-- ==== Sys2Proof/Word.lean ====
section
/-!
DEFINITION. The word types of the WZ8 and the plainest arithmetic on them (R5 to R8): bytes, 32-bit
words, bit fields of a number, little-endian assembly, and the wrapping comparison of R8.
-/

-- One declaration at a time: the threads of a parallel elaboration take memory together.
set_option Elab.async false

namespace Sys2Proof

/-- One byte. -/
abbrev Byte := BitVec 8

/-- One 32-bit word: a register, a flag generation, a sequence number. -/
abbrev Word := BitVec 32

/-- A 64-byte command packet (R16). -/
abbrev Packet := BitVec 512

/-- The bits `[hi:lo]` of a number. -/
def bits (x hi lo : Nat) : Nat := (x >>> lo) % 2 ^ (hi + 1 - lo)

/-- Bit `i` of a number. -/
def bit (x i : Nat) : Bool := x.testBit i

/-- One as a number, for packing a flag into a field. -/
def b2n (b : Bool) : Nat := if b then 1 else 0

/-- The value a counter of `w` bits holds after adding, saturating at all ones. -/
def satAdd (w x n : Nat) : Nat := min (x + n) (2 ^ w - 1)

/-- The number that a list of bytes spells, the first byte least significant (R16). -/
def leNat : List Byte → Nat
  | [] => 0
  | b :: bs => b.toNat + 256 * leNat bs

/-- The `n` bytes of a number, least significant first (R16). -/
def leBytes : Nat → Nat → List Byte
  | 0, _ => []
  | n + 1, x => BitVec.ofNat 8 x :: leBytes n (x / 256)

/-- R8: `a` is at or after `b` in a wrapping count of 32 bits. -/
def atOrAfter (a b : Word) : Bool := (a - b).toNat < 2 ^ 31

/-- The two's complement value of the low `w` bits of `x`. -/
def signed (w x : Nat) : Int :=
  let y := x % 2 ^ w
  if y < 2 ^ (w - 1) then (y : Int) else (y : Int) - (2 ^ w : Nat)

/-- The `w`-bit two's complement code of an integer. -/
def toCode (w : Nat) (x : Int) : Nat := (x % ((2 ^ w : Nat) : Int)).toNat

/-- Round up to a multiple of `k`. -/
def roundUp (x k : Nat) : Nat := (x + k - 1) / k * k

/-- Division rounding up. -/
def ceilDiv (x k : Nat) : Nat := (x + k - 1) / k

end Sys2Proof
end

☆ ☆ ☆ ☆

Repeat, word for word, the lines above between the line holding "256 * leNat bs" and the line holding "def atOrAfter (a", inclusive; omit everything else.

### Result for this task
  | b :: bs => b.toNat + 256 * leNat bs

/-- The `n` bytes of a number, least significant first (R16). -/
def leBytes : Nat → Nat → List Byte
  | 0, _ => []
  | n + 1, x => BitVec.ofNat 8 x :: leBytes n (x / 256)

/-- R8: `a` is at or after `b` in a wrapping count of 32 bits. -/
def atOrAfter (a b : Word) : Bool := (a - b).toNat < 2 ^ 31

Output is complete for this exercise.